From Levi Lincoln
Washington April 12th 1802
I have the honor of stating my ideas on the subject submitted to my consideration by your favor of yesterday. The Courts of the Columbia District, are national ones created by statute. Their powers are merely judicial, unless in particular instances particularly expressed, or necessarily implied. The mere establishment of these courts did not of course include, a particular extent of jurisdiction in reference to objects, or a given mode of procedure. Their powers are given, defined & directed by law. Their powers are different in different counties. The power in question, is not given to them expressly, nor does it necessarily attach itself to any part of their duty. It is not so with the President. The constitution vesting him with powers, the right to exercise them on some objects takes place, so soon as they are brought into existence. The moment, that a district or a state is formed with a national judiciary, a right vests in the President to exercise those powers, which he is authorized to exercise in other districts or states in the United States—No statute provision can be necessary for this purpose—
The law providing that the Courts of the U.S. shall have power to issue all writs & processes necessary for the exercise of their jurisdiction, and the one of 1792. c. 36. which enacts that all writs and processes issuing from the Supreme and circuit court, shall bear test of the chief justice, shall be under the seal of the court, and the signature of the clerk, and that the forms of writs, executions and other processes, and the forms and modes of proceeding in suits, in those of common law, shall be the same as are now used in the said Courts under the act to regulate processes in the courts of the U.S. can, in my opinion, be construed to refer only to such writs and processes as were returnable to the court, on which they could act, or to such as issued in pursuance of some order or judgment of theirs, & which were returnable to them, in their ordinary course of the administration of Justice, and not to warrants for the Execution of sentences of death on a capital offender—
The laws of Virginia and of Maryland being adopted for the district of Columbia, operate in the respective counties in the same manner as tho’ they had been particularly enacted by Congress for that purpose. They must however be so constructed, as to be accommodated to the constitutional provisions of the national Government.

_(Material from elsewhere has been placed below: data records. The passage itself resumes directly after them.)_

@[simp] theorem State.setSlot_mem (s : State) (k : Nat) (h : HostSlot) : (s.setSlot k h).mem = s.mem := rfl
@[simp] theorem State.setSlot_poison (s : State) (k : Nat) (h : HostSlot) : (s.setSlot k h).poison = s.poison := rfl
@[simp] theorem State.setSlot_flaws (s : State) (k : Nat) (h : HostSlot) : (s.setSlot k h).flaws = s.flaws := rfl
@[simp] theorem State.setSlot_cells (s : State) (k : Nat) (h : HostSlot) : (s.setSlot k h).cells = s.cells := rfl
@[simp] theorem State.setSlot_crofts (s : State) (k : Nat) (h : HostSlot) : (s.setSlot k h).crofts = s.crofts := rfl
@[simp] theorem State.setSlot_insts (s : State) (k : Nat) (h : HostSlot) : (s.setSlot k h).insts = s.insts := rfl
@[simp] theorem State.setSlot_nextInst (s : State) (k : Nat) (h : HostSlot) : (s.setSlot k h).nextInst = s.nextInst := rfl
@[simp] theorem State.setSlot_launches (s : State) (k : Nat) (h : HostSlot) : (s.setSlot k h).launches = s.launches := rfl
@[simp] theorem State.setSlot_nextLaunch (s : State) (k : Nat) (h : HostSlot) : (s.setSlot k h).nextLaunch = s.nextLaunch := rfl
@[simp] theorem State.setSlot_net (s : State) (k : Nat) (h : HostSlot) : (s.setSlot k h).net = s.net := rfl
@[simp] theorem State.setSlot_pkg (s : State) (k : Nat) (h : HostSlot) : (s.setSlot k h).pkg = s.pkg := rfl
@[simp] theorem State.setSlot_ports (s : State) (k : Nat) (h : HostSlot) : (s.setSlot k h).ports = s.ports := rfl
@[simp] theorem State.setSlot_cur (s : State) (k : Nat) (h : HostSlot) : (s.setSlot k h).cur = s.cur := rfl
@[simp] theorem State.setSlot_par (s : State) (k : Nat) (h : HostSlot) : (s.setSlot k h).par = s.par := rfl
@[simp] theorem State.setSlot_agenda (s : State) (k : Nat) (h : HostSlot) : (s.setSlot k h).agenda = s.agenda := rfl

@[simp] theorem State.setPort_mem (s : State) (k : Nat) (q : Port) : (s.setPort k q).mem = s.mem := rfl
@[simp] theorem State.setPort_poison (s : State) (k : Nat) (q : Port) : (s.setPort k q).poison = s.poison := rfl
@[simp] theorem State.setPort_flaws (s : State) (k : Nat) (q : Port) : (s.setPort k q).flaws = s.flaws := rfl
@[simp] theorem State.setPort_cells (s : State) (k : Nat) (q : Port) : (s.setPort k q).cells = s.cells := rfl
@[simp] theorem State.setPort_crofts (s : State) (k : Nat) (q : Port) : (s.setPort k q).crofts = s.crofts := rfl
@[simp] theorem State.setPort_insts (s : State) (k : Nat) (q : Port) : (s.setPort k q).insts = s.insts := rfl
@[simp] theorem State.setPort_nextInst (s : State) (k : Nat) (q : Port) : (s.setPort k q).nextInst = s.nextInst := rfl
@[simp] theorem State.setPort_launches (s : State) (k : Nat) (q : Port) : (s.setPort k q).launches = s.launches := rfl
@[simp] theorem State.setPort_nextLaunch (s : State) (k : Nat) (q : Port) : (s.setPort k q).nextLaunch = s.nextLaunch := rfl
@[simp] theorem State.setPort_net (s : State) (k : Nat) (q : Port) : (s.setPort k q).net = s.net := rfl
@[simp] theorem State.setPort_pkg (s : State) (k : Nat) (q : Port) : (s.setPort k q).pkg = s.pkg := rfl
@[simp] theorem State.setPort_host (s : State) (k : Nat) (q : Port) : (s.setPort k q).host = s.host := rfl
@[simp] theorem State.setPort_cur (s : State) (k : Nat) (q : Port) : (s.setPort k q).cur = s.cur := rfl
@[simp] theorem State.setPort_par (s : State) (k : Nat) (q : Port) : (s.setPort k q).par = s.par := rfl
@[simp] theorem State.setPort_agenda (s : State) (k : Nat) (q : Port) : (s.setPort k q).agenda = s.agenda := rfl

@[simp] theorem State.setRing_mem (s : State) (d : Nat) (g : Ring) : (s.setRing d g).mem = s.mem := rfl
@[simp] theorem State.setRing_poison (s : State) (d : Nat) (g : Ring) : (s.setRing d g).poison = s.poison := rfl
@[simp] theorem State.setRing_flaws (s : State) (d : Nat) (g : Ring) : (s.setRing d g).flaws = s.flaws := rfl
@[simp] theorem State.setRing_cells (s : State) (d : Nat) (g : Ring) : (s.setRing d g).cells = s.cells := rfl
@[simp] theorem State.setRing_crofts (s : State) (d : Nat) (g : Ring) : (s.setRing d g).crofts = s.crofts := rfl
@[simp] theorem State.setRing_insts (s : State) (d : Nat) (g : Ring) : (s.setRing d g).insts = s.insts := rfl
@[simp] theorem State.setRing_nextInst (s : State) (d : Nat) (g : Ring) : (s.setRing d g).nextInst = s.nextInst := rfl
@[simp] theorem State.setRing_launches (s : State) (d : Nat) (g : Ring) : (s.setRing d g).launches = s.launches := rfl
@[simp] theorem State.setRing_nextLaunch (s : State) (d : Nat) (g : Ring) : (s.setRing d g).nextLaunch = s.nextLaunch := rfl
@[simp] theorem State.setRing_net (s : State) (d : Nat) (g : Ring) : (s.setRing d g).net = s.net := rfl
@[simp] theorem State.setRing_host (s : State) (d : Nat) (g : Ring) : (s.setRing d g).host = s.host := rfl
@[simp] theorem State.setRing_ports (s : State) (d : Nat) (g : Ring) : (s.setRing d g).ports = s.ports := rfl
@[simp] theorem State.setRing_cur (s : State) (d : Nat) (g : Ring) : (s.setRing d g).cur = s.cur := rfl
@[simp] theorem State.setRing_par (s : State) (d : Nat) (g : Ring) : (s.setRing d g).par = s.par := rfl
@[simp] theorem State.setRing_agenda (s : State) (d : Nat) (g : Ring) : (s.setRing d g).agenda = s.agenda := rfl

@[simp] theorem State.setIsland_mem (s : State) (i : Nat) (x : Island) : (s.setIsland i x).mem = s.mem := rfl
@[simp] theorem State.setIsland_poison (s : State) (i : Nat) (x : Island) : (s.setIsland i x).poison = s.poison := rfl
@[simp] theorem State.setIsland_flaws (s : State) (i : Nat) (x : Island) : (s.setIsland i x).flaws = s.flaws := rfl
@[simp] theorem State.setIsland_cells (s : State) (i : Nat) (x : Island) : (s.setIsland i x).cells = s.cells := rfl
@[simp] theorem State.setIsland_crofts (s : State) (i : Nat) (x : Island) : (s.setIsland i x).crofts = s.crofts := rfl
@[simp] theorem State.setIsland_insts (s : State) (i : Nat) (x : Island) : (s.setIsland i x).insts = s.insts := rfl
@[simp] theorem State.setIsland_nextInst (s : State) (i : Nat) (x : Island) : (s.setIsland i x).nextInst = s.nextInst := rfl
@[simp] theorem State.setIsland_launches (s : State) (i : Nat) (x : Island) : (s.setIsland i x).launches = s.launches := rfl
@[simp] theorem State.setIsland_nextLaunch (s : State) (i : Nat) (x : Island) : (s.setIsland i x).nextLaunch = s.nextLaunch := rfl
@[simp] theorem State.setIsland_net (s : State) (i : Nat) (x : Island) : (s.setIsland i x).net = s.net := rfl
@[simp] theorem State.setIsland_host (s : State) (i : Nat) (x : Island) : (s.setIsland i x).host = s.host := rfl
@[simp] theorem State.setIsland_ports (s : State) (i : Nat) (x : Island) : (s.setIsland i x).ports = s.ports := rfl
@[simp] theorem State.setIsland_cur (s : State) (i : Nat) (x : Island) : (s.setIsland i x).cur = s.cur := rfl
@[simp] theorem State.setIsland_par (s : State) (i : Nat) (x : Island) : (s.setIsland i x).par = s.par := rfl
@[simp] theorem State.setIsland_agenda (s : State) (i : Nat) (x : Island) : (s.setIsland i x).agenda = s.agenda := rfl

@[simp] theorem State.reportTo_mem (s : State) (d : Nat) (r : Report) : (s.reportTo d r).mem = s.mem := rfl
@[simp] theorem State.reportTo_poison (s : State) (d : Nat) (r : Report) : (s.reportTo d r).poison = s.poison := rfl
@[simp] theorem State.reportTo_flaws (s : State) (d : Nat) (r : Report) : (s.reportTo d r).flaws = s.flaws := rfl
@[simp] theorem State.reportTo_cells (s : State) (d : Nat) (r : Report) : (s.reportTo d r).cells = s.cells := rfl
@[simp] theorem State.reportTo_crofts (s : State) (d : Nat) (r : Report) : (s.reportTo d r).crofts = s.crofts := rfl
@[simp] theorem State.reportTo_insts (s : State) (d : Nat) (r : Report) : (s.reportTo d r).insts = s.insts := rfl
@[simp] theorem State.reportTo_nextInst (s : State) (d : Nat) (r : Report) : (s.reportTo d r).nextInst = s.nextInst := rfl
@[simp] theorem State.reportTo_launches (s : State) (d : Nat) (r : Report) : (s.reportTo d r).launches = s.launches := rfl
@[simp] theorem State.reportTo_nextLaunch (s : State) (d : Nat) (r : Report) : (s.reportTo d r).nextLaunch = s.nextLaunch := rfl
@[simp] theorem State.reportTo_net (s : State) (d : Nat) (r : Report) : (s.reportTo d r).net = s.net := rfl
@[simp] theorem State.reportTo_host (s : State) (d : Nat) (r : Report) : (s.reportTo d r).host = s.host := rfl
@[simp] theorem State.reportTo_ports (s : State) (d : Nat) (r : Report) : (s.reportTo d r).ports = s.ports := rfl
@[simp] theorem State.reportTo_cur (s : State) (d : Nat) (r : Report) : (s.reportTo d r).cur = s.cur := rfl
@[simp] theorem State.reportTo_par (s : State) (d : Nat) (r : Report) : (s.reportTo d r).par = s.par := rfl
@[simp] theorem State.reportTo_agenda (s : State) (d : Nat) (r : Report) : (s.reportTo d r).agenda = s.agenda := rfl

/-! ### What is read back -/

@[simp] theorem State.cell_setCell_self (s : State) (p : Nat) (c : Cell) : (s.setCell p c).cell p = c := Tab.getD_set_self _ _ _ _
theorem State.cell_setCell_ne (s : State) {p q : Nat} (c : Cell) (h : q ≠ p) : (s.setCell p c).cell q = s.cell q :=
  Tab.getD_set_ne _ _ _ h
@[simp] theorem State.cell_setNode_self (s : State) (p i : Nat) (n : Node) :
    (s.setNode p i n).cell p = (s.cell p).setNode i n := State.cell_setCell_self _ _ _
theorem State.cell_setNode_ne (s : State) {p q : Nat} (i : Nat) (n : Node) (h : q ≠ p) :
    (s.setNode p i n).cell q = s.cell q := State.cell_setCell_ne _ _ h
@[simp] theorem Cell.node?_setNode_self (c : Cell) (i : Nat) (n : Node) : (c.setNode i n).node? i = some n :=
  Tab.get?_set_self _ _ _
theorem Cell.node?_setNode_ne (c : Cell) {i j : Nat} (n : Node) (h : j ≠ i) : (c.setNode i n).node? j = c.node? j :=
  Tab.get?_set_ne _ _ h
@[simp] theorem State.node?_setNode_self (s : State) (p i : Nat) (n : Node) : (s.setNode p i n).node? p i = some n := by
  simp [State.node?]
theorem State.node?_setNode_slot (s : State) (p : Nat) {i j : Nat} (n : Node) (h : j ≠ i) :
    (s.setNode p i n).node? p j = s.node? p j := by
  simp [State.node?, Cell.node?_setNode_ne _ _ h]
theorem State.node?_setNode_cell (s : State) {p q : Nat} (i j : Nat) (n : Node) (h : q ≠ p) :
    (s.setNode p i n).node? q j = s.node? q j := by
  simp [State.node?, State.cell_setNode_ne _ _ _ h]
theorem State.node?_setCell (s : State) (p i : Nat) (c : Cell) : (s.setCell p c).node? p i = c.node? i := by
  simp [State.node?]
@[simp] theorem State.inst?_setInst_self (s : State) (k : Nat) (i : Inst) : (s.setInst k i).inst? k = some i :=
  Tab.get?_set_self _ _ _
theorem State.inst?_setInst_ne (s : State) {k j : Nat} (i : Inst) (h : j ≠ k) : (s.setInst k i).inst? j = s.inst? j :=
  Tab.get?_set_ne _ _ h
@[simp] theorem State.croft_setCroft_self (s : State) (x : Nat) (c : Croft) : (s.setCroft x c).croft x = c :=
  Tab.getD_set_self _ _ _ _
theorem State.croft_setCroft_ne (s : State) {x y : Nat} (c : Croft) (h : y ≠ x) : (s.setCroft x c).croft y = s.croft y :=
  Tab.getD_set_ne _ _ _ h
@[simp] theorem State.slot_setSlot_self (s : State) (k : Nat) (h : HostSlot) : (s.setSlot k h).slot k = h :=
  Tab.getD_set_self _ _ _ _
@[simp] theorem State.port_setPort_self (s : State) (k : Nat) (q : Port) : (s.setPort k q).port k = q :=
  Tab.getD_set_self _ _ _ _
theorem State.port_setPort_ne (s : State) {k j : Nat} (q : Port) (h : j ≠ k) : (s.setPort k q).port j = s.port j :=
  Tab.getD_set_ne _ _ _ h
@[simp] theorem State.ring_setRing_self (s : State) (d : Nat) (g : Ring) : (s.setRing d g).ring d = g :=
  Tab.getD_set_self _ _ _ _
theorem State.ring_setRing_ne (s : State) {d e : Nat} (g : Ring) (h : e ≠ d) : (s.setRing d g).ring e = s.ring e :=
  Tab.getD_set_ne _ _ _ h
@[simp] theorem State.ring_reportTo_self (s : State) (d : Nat) (r : Report) :
    (s.reportTo d r).ring d = { s.ring d with pending := (s.ring d).pending ++ [r] } := Tab.getD_set_self _ _ _ _
@[simp] theorem State.island_setIsland_self (s : State) (i : Nat) (x : Island) : (s.setIsland i x).island i = x :=
  Tab.getD_set_self _ _ _ _
@[simp] theorem State.engine_setEngine_self (s : State) (x k : Nat) (e : Engine) : (s.setEngine x k e).engine x k = e := by
  simp [State.engine, State.setEngine]
theorem State.engine_setEngine_ne (s : State) (x : Nat) {k j : Nat} (e : Engine) (h : j ≠ k) :
    (s.setEngine x k e).engine x j = s.engine x j := by
  simp [State.engine, State.setEngine, Tab.getD_set_ne _ _ _ h]

/-! ### Fields of a node's cell under a node's update -/

@[simp] theorem Cell.setNode_cyc (c : Cell) (i : Nat) (n : Node) : (c.setNode i n).cyc = c.cyc := rfl
@[simp] theorem Cell.setNode_inst (c : Cell) (i : Nat) (n : Node) : (c.setNode i n).inst = c.inst := rfl
@[simp] theorem Cell.setNode_lcell (c : Cell) (i : Nat) (n : Node) : (c.setNode i n).lcell = c.lcell := rfl
@[simp] theorem Cell.setNode_codeOff (c : Cell) (i : Nat) (n : Node) : (c.setNode i n).codeOff = c.codeOff := rfl
@[simp] theorem Cell.setNode_codeLen (c : Cell) (i : Nat) (n : Node) : (c.setNode i n).codeLen = c.codeLen := rfl
@[simp] theorem Cell.setNode_codeTag (c : Cell) (i : Nat) (n : Node) : (c.setNode i n).codeTag = c.codeTag := rfl
@[simp] theorem Cell.setNode_running (c : Cell) (i : Nat) (n : Node) : (c.setNode i n).running = c.running := rfl
@[simp] theorem Cell.setNode_rr (c : Cell) (i : Nat) (n : Node) : (c.setNode i n).rr = c.rr := rfl
@[simp] theorem Cell.setNode_isSealed (c : Cell) (i : Nat) (n : Node) : (c.setNode i n).isSealed = c.isSealed := rfl
@[simp] theorem Cell.setNode_regErr (c : Cell) (i : Nat) (n : Node) : (c.setNode i n).regErr = c.regErr := rfl
@[simp] theorem Cell.setNode_secnt (c : Cell) (i : Nat) (n : Node) : (c.setNode i n).secnt = c.secnt := rfl
@[simp] theorem Cell.setNode_thresholds (c : Cell) (i : Nat) (n : Node) : (c.setNode i n).thresholds = c.thresholds := rfl
@[simp] theorem Cell.setNode_sealsOn (c : Cell) (i : Nat) (n : Node) : (c.setNode i n).sealsOn = c.sealsOn := rfl
@[simp] theorem Cell.setNode_discarded (c : Cell) (i : Nat) (n : Node) : (c.setNode i n).discarded = c.discarded := rfl
@[simp] theorem Cell.setNode_wear (c : Cell) (i : Nat) (n : Node) : (c.setNode i n).wear = c.wear := rfl
@[simp] theorem Cell.setNode_soft (c : Cell) (i : Nat) (n : Node) : (c.setNode i n).soft = c.soft := rfl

Separate from any custom, or law directing the matter particularly, I think the copy of the judgment of the Court delivered to the marshall, would justify him in discharging the duty, which the law devolves upon him, by executing the sentence of the court. For the execution of most sentences, inflicting corporal punishment, if not all, those of death excepted, the officer has no other warrant. The time for executing such sentences is usually left to his discretion. In favor of life, and to give dignity & respect to man, in the execution of a criminal a more solemn form has been usually adopted, especially in this Country. In most of the States, & I beleive in all the northern ones, it has been the practice for the Executive to sign death warrants, on the convictions in the State courts. If so, and if, on general principles, and those of common law, the copy of a judgment of a court would be a sufficient warrant, as it is in virginia, for the officer to execute the sentence of death, I think it right and safe, to consider the President as vested with the power of signing the death warrants on the capital sentences of the national courts—In no view of the matter does it abridge the rights of others, in no view is it unfavorable to the prisoner. It seems to be an act necessarily incident to the power of granting reprieves & pardons for offences against the U.S. of a capital nature; otherwise a precipitate execution of a convict, under the sentence or warrant from the court, might place him out of the reach of that mercy, which his country had in reserve for him—
The Art. 2d Sec 1. of the Constitution provides that the Executive power shall be vested in the President of the U.S. The exercise of no power is more completely, & seriously executive, than the one in question. A conviction, and a sentence of death has been awarded. The President has been furnished with a copy of the judgment. It has not been carried into execution. The law requires that it should be. By the 3d Sec. of the above mentioned Art. The President is to take care that the laws be faithfully executed. The warrant to the officer, is notice that neither reprieve or pardon will intervene, and that the law must have its course. In the judgment the mode of Execution, & the place where, is pointed out. The prisoner is to be taken to the gaol, from whence he came, and from thence to the place of Execution, & there be hanged by the neck untill he be dead. The officer who is to take the criminal, back to the gaol, is the one designated by law, to execute the sentence of death, on him. The taking him back to the gaol, is a part of the sentence—All that remains is to fix the time for the complete execution of it—In common cases, this is left with the officer—In an act of the, highest importance to an individual & to society, it has usually been left with the executives of the several states, the reason of the thing, a very strong analogy, and I think, the Constitution, on convictions in the national courts, places it in the President
I have the honor to be Sir with the highest respect your most obt Sert
RC (DLC); at head of text: “President of the United States”; endorsed by TJ as received 13 Apr. on “Mc.Girk’s case” and so recorded in SJL.
For the 1789 law that empowered courts to issue writs NECESSARY FOR THE EXERCISE OF THEIR JURISDICTION and for the 1792 act “regulating Processes in the Courts,” see TJ to Lincoln and John Thomson Mason, 11 Apr.